(Globo.com) De um lado, cerca de 15% das mulheres brasileiras que, segundo estimativas, por problemas delas ou dos parceiros, têm dificuldade de engravidar. De outro, especialistas de um mercado cada vez mais lucrativo: o da reprodução assistida. No meio, nenhuma lei, apenas normas elaboradas em 2011 pela Agência Nacional de Vigilância Sanitária (Anvisa) e, em 2010, pelo Conselho Federal de Medicina tentando regulamentar o setor. A conclusão: regulação e fiscalização ainda muito longe da eficácia. De um total estimado de 200 clínicas que oferecem serviços de inseminação artificial e fertilização in vitro, apenas 78 cumpriram a resolução da agência que as obriga a dar informações, chamada RDC 23. A lista foi compilada pela Anvisa a pedido do GLOBO.

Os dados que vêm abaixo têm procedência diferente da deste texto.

-- ==== Sys2Proof/Machine/Dispatch.lean ====
section
/-! DEFINITION. The meaning of each command: one arm per constructor of `Instr`. -/

namespace Sys2Proof.Machine

open Sys2Proof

A norma de 2011 obrigava-as, até abril de 2012, a informar o número de ciclos (tratamentos) realizados; o número de óvulos produzidos; o número de óvulos fecundados (embriões) e o número de embriões transferidos (ao útero da mulher), congelados e desprezados. A grande maioria não cumpre tais exigências.

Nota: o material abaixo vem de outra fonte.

/-- REQUESTS (02 R48; 03 R106; 08 R275). A request that the Toll refuses is answered with its code, charged to no berth, and performed nowhere; one
to an extent held at a switch waits before test 4. One that passes the Toll, the Fare meter, the home's credits and the end-to-end check, and
that nothing at its home stands in the way of, is performed there by its operation, and by nothing else: every memory command. (Choices of
the model that clauses rest on: logs 8, 23, 50 and 73.) -/
def Obligations.RequestsStopAtTheTollOrAreServedAtHome : Prop :=
  (∀ (c : Instr) (s : State) (n : Nat) (q : Req), requestOf c = some (n, q) → Landed s.dev n q →
     let r := tollSays s.dev n q
     (∀ code, r.1 = .refuse code → exec c s = .next (goingOn s (refuseReq r.2 q code))) ∧
     (∀ x, r.1 = .held x → x.moving = false →
       exec c s = .next (goingOn s (addFlying r.2 { id := 0, q := q, entry := n / 8, homeBank := extBank x, base := x.e.base, wait := .hold r.2.sys.ltc })))) ∧
  (∀ (n : Nat) (h : Hdr) (l : List Byte) (s : State) (q : Req) (x : Extent) (dt : Dev),
     ∀ c ∈ ([.rd n h, .wr n h l, .atomic n h l, .homeAtomic n h l, .publish n h l, .flush n h, .eadd n h l, .rdShared n h, .rdOwn n h,
       .upgrade n h, .wb n h l, .evictClean n h, .doorbellStore n h l, .acquire n h] : List Instr),
     requestOf c = some (n, q) → Landed s.dev n q → tollSays s.dev n q = (.pass (some x), dt) → Onward dt n q x →
     Unhindered (homeDev dt n q x) (atHome dt n q x) x →
     exec c s = .next (goingOn s (performOp (homeDev dt n q x) (atHome dt n q x) x false)))

/-- LOADS AND STORES at their home (03 R87, R97, R100, R112; 01 R35). A load of a near or stack extent, of a tile of a ZERO extent not yet
written or of a staged flash tile is answered with the code and the bytes read, which fill the read-side cache where it may hold them
and no engine has asked; one from unstaged flash waits in the Tow's wait table, and so does a store that finds the flash staging area
full. A load of a member of the extent's pair or convoy is answered with the bytes as they are stored (14 R449; 15 R475). A store to an extent
of no protection, other than part of a tile that is encrypted in host memory, is performed at once and waits for its acknowledgement; one
that fails is answered its code, and nothing is stored. (Choices of the model that clauses rest on: logs 5, 8, 18, 58, 64, 69, 144, 147 and
158.) -/
def Obligations.LoadsAndStoresAtTheirHome : Prop :=
  ∀ (d : Dev) (f : Flying) (x : Extent),
    let q := f.q
    let off := q.h.offset.toNat
    let n := lenOf q.h
    let cell := extCell d x (off / 256 * 256)
    (q.op = .rd → q.h.acq = false → memberRead d x q = false →
      (x.e.tier = .near ∨ x.e.tier = .stack ∨ zeroTile x off = true ∨
        (x.e.tier = .flash ∧ d.tiers.staged.any (fun t => t.addr == cell) = true)) →
      let r := readPlain d x (accOf q x) off n
      let fills := r.1 = cOK ∧ isEngine q = false
      performOp d f x false =
        finishFlying (if fills then fillCache r.2.2 x f.entry q.h.job.toNat off n else r.2.2) f r.1 r.2.1) ∧
    (q.op = .rd → q.h.acq = false → memberRead d x q = true → x.e.tier = .near ∨ x.e.tier = .stack →
      let r := readPlain d { x with e := { x.e with encrypt := false } } (accOf q x) off n
      performOp d f x false = finishFlying r.2.2 f r.1 r.2.1) ∧
    (q.op = .rd → x.e.tier = .flash → zeroTile x off = false → d.tiers.staged.any (fun t => t.addr == cell) = false →
      (d.flying.filter (inTable f.homeBank)).length < 16384 → performOp d f x false = setWait d f.id (.tier d.sys.ltc false)) ∧
    (q.op = .wr → x.e.tier = .flash → stageRoom d f.homeBank cell = false → inTable f.homeBank f = false →
      (d.flying.filter (inTable f.homeBank)).length < 16384 → flyingOf d f.id = some f →
      performOp d f x false = stall (setWait d f.id (.stage d.sys.ltc false)) x.e.berth 4 0) ∧
    (q.op = .wr → isOwn q = false → isProtection d x = false → targetsOf d x = [] → missingTile x off = false →
      (x.e.tier = .flash → stageRoom d f.homeBank cell = true) → needsHost d f x = false →
      let w := writePlain d x (accOf q x) off (sub q.data 0 n)
      (w.1 = cOK → performOp d f x false = setWait w.2 f.id (.ack cOK [])) ∧
      (w.1 ≠ cOK → performOp d f x false = finishFlying w.2 f w.1 []))

/-- NEAR MEMORY KEEPS WHAT IS WRITTEN. A write that is answered OK to an extent of the near store, unencrypted and not of ZERO, puts its
bytes at the cells of the extent and changes no other cell; a read of the same bytes then gives them. (Choices of the model that clauses
rest on: log 5.) -/
def Obligations.NearStoreReadsBackWhatWasWritten : Prop :=
  ∀ (d : Dev) (x : Extent) (a b : Acc) (off : Nat) (l : List Byte),
    x.e.tier = .near → x.e.encrypt = false → x.e.zero = false → 0 < l.length → off % 256 + l.length ≤ 256 →
    let tile := extCell d x (off / 256 * 256)
    Memory.wf d.tiers.mem = true → tile % 256 = 0 → tile + 256 ≤ 2 ^ 40 → (writePlain d x a off l).1 = cOK →
    let t := (writePlain d x a off l).2
    let c := tile + off % 256
    (∀ i, i < l.length → NMap.get 0 t.tiers.mem (c + i) = l.getD i 0) ∧
    (∀ k, k < c ∨ c + l.length ≤ k → NMap.get 0 t.tiers.mem k = NMap.get 0 d.tiers.mem k) ∧
    Memory.wf t.tiers.mem = true ∧
    ((∀ g ∈ granulesIn tile (off % 256) l.length, poisoned t g = false ∧ faulty t g = false) →
      (readPlain t x b off l.length).1 = cOK ∧ (readPlain t x b off l.length).2.1 = l)

/-- ATOMICS AND PUBLISH (04 R137, R139, R142, R144). The value each operation leaves, FADD apart, for an old operand, an operand and a second one
of `w` bytes. At its home an atomic is answered with the old operand, and the location then holds the operation's value; a CAS that does not
match writes nothing. A PUBLISH whose word equals the expected value writes the new value and is answered OK; any other is answered
VERSION_CONFLICT with the word's value, and writes nothing. Extents of no protection here. (Choices of the model that clauses rest on: logs
8 and 67.) -/
def Obligations.AtomicsFollowTheirTableAndReturnTheOldOperand : Prop :=
  (∀ (w : Nat) (old a b : Nat), (w = 4 ∨ w = 8 ∨ w = 16) → old < 2 ^ (8 * w) → a < 2 ^ (8 * w) → b < 2 ^ (8 * w) →
     let signed (v : Nat) : Int := (BitVec.ofNat (8 * w) v).toInt
     atomicNew 0 w old a b = some a ∧
     atomicNew 1 w old a b = (if old = a then some b else none) ∧
     atomicNew 2 w old a b = some ((BitVec.ofNat (8 * w) old + BitVec.ofNat (8 * w) a).toNat) ∧
     (∃ v, atomicNew 4 w old a b = some v ∧ (v = old ∨ v = a) ∧ signed v ≤ signed old ∧ signed v ≤ signed a) ∧
     (∃ v, atomicNew 5 w old a b = some v ∧ (v = old ∨ v = a) ∧ signed old ≤ signed v ∧ signed a ≤ signed v) ∧
     atomicNew 6 w old a b = some (min old a) ∧ atomicNew 7 w old a b = some (max old a) ∧
     atomicNew 8 w old a b = some ((BitVec.ofNat (8 * w) old &&& BitVec.ofNat (8 * w) a).toNat) ∧
     atomicNew 9 w old a b = some ((BitVec.ofNat (8 * w) old ||| BitVec.ofNat (8 * w) a).toNat) ∧
     atomicNew 10 w old a b = some ((BitVec.ofNat (8 * w) old ^^^ BitVec.ofNat (8 * w) a).toNat)) ∧
  (∀ (d : Dev) (f : Flying) (x : Extent), targetsOf d x = [] →
     let q := f.q
     let off := q.h.offset.toNat
     let w := lenOf q.h
     (q.op = .atomic → let r := readPlain d x (accOf q x) off w
       r.1 = cOK →
       (atomicNew q.h.aux.toNat w (leNat r.2.1) (leAt q.data 0 w) (leAt q.data w w) = none →
         (q.h.scope ≠ 2 ∨ q.home = true → performOp d f x false = finishFlying r.2.2 f cOK r.2.1) ∧
         (q.h.scope = 2 → q.home = false → performOp d f x false =
           finishFlying (cacheDrop r.2.2 (fun c => c.offset / 256 == off / 256)) f cOK r.2.1)) ∧
       (∀ v, atomicNew q.h.aux.toNat w (leNat r.2.1) (leAt q.data 0 w) (leAt q.data w w) = some v →
         let t := writePlain r.2.2 x (accOf q x) off (leBytes w v)
         (t.1 = cOK → (q.h.scope ≠ 2 ∨ q.home = true → performOp d f x false = finishFlying t.2 f cOK r.2.1) ∧
           (q.h.scope = 2 → q.home = false → performOp d f x false =
             finishFlying (cacheDrop t.2 (fun c => c.offset / 256 == off / 256)) f cOK r.2.1)) ∧
         (t.1 ≠ cOK → performOp d f x false = finishFlying t.2 f t.1 []))) ∧
     (q.op = .publish → let r := readPlain d x (accOf q x) off 8
       r.1 = cOK →
       (leNat r.2.1 ≠ leAt q.data 0 8 → performOp d f x false = finishFlying r.2.2 f 0x08 r.2.1) ∧
       (leNat r.2.1 = leAt q.data 0 8 →
         let t := writePlain r.2.2 x (accOf q x) off (sub q.data 8 8)
         performOp d f x false = finishFlying t.2 f t.1 [])))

Estados são os responsáveis por fiscalização
O banco de dados da Anvisa é o único cadastro nacionalizado dessas clínicas, cuja certificação e fiscalização cabem aos estados. A Anvisa desconhece a quantidade de clínicas operando. A estimativa de 200 é da Sociedade Brasileira de Reprodução Humana (SBRH) e da Sociedade Brasileira de Reprodução Assistida (SBRA).
Chamado Sistema Nacional de Produção de Embriões (SisEmbrio), o banco foi criado em 2008 numa tentativa de controlar a manipulação de gametas (óvulos e espermatozoides) e embriões. Isso dificultaria abusos como os cometidos pelo médico Roger Abdelmassih, pois o governo teria mais controle sobre esses processos em clínicas particulares. O Ministério Público de São Paulo possui casos de bebês de pelo menos três casais que nasceram com o DNA da mãe e não do pai. Os casos são mantidos em sigilo de Justiça, já que Abdelmassih está foragido desde 2011 e não pode ser indiciado por esses crimes. Autoridades do MP e da Assembleia Legislativa de São Paulo — que em maio instaurou a CPI da Reprodução Assistida — desconfiam que há mais casos em outras clínicas.
O SisEmbrio também ajudaria a controlar um dilema ético: a demanda reprimida por óvulos no Brasil. Como a comercialização de gametas é proibida, eles devem ser obtidos apenas via doação e esta deve ser anônima. Com as mulheres deixando para engravidar cada vez mais tarde, seus óvulos já não têm mais a mesma qualidade. Muitas só conseguirão ter um bebê com óvulo doado. Fazer uma mulher mais jovem doar espontaneamente é muito difícil, pois ela tem que tomar hormônio e fazer uma microcirurgia.
— A solução que encontramos é ou mandar a paciente que tem condições financeiras para os Estados Unidos (onde podem comprar óvulos por cerca de US$ 3 mil) ou fazê-la pagar pelo tratamento de uma mulher de menor renda e esta, por sua vez, lhe doa os óvulos excedentes — explica o especialista em reprodução humana Nilo Frantz.
O especialista em bioética Volnei Garrafa, da Universidade de Brasília (UnB), questiona:
— Isso é mercantilizar!
Segundo Garrafa, a reprodução assistida representa um dos “grandes conflitos éticos e precisa ter um controle público e social”.
Daniel Coradi de Freitas, gerente de Tecidos, Células e Órgãos da Anvisa, diz que as clínicas que não detalham suas atividades estão cometendo infração sanitária e serão notificadas.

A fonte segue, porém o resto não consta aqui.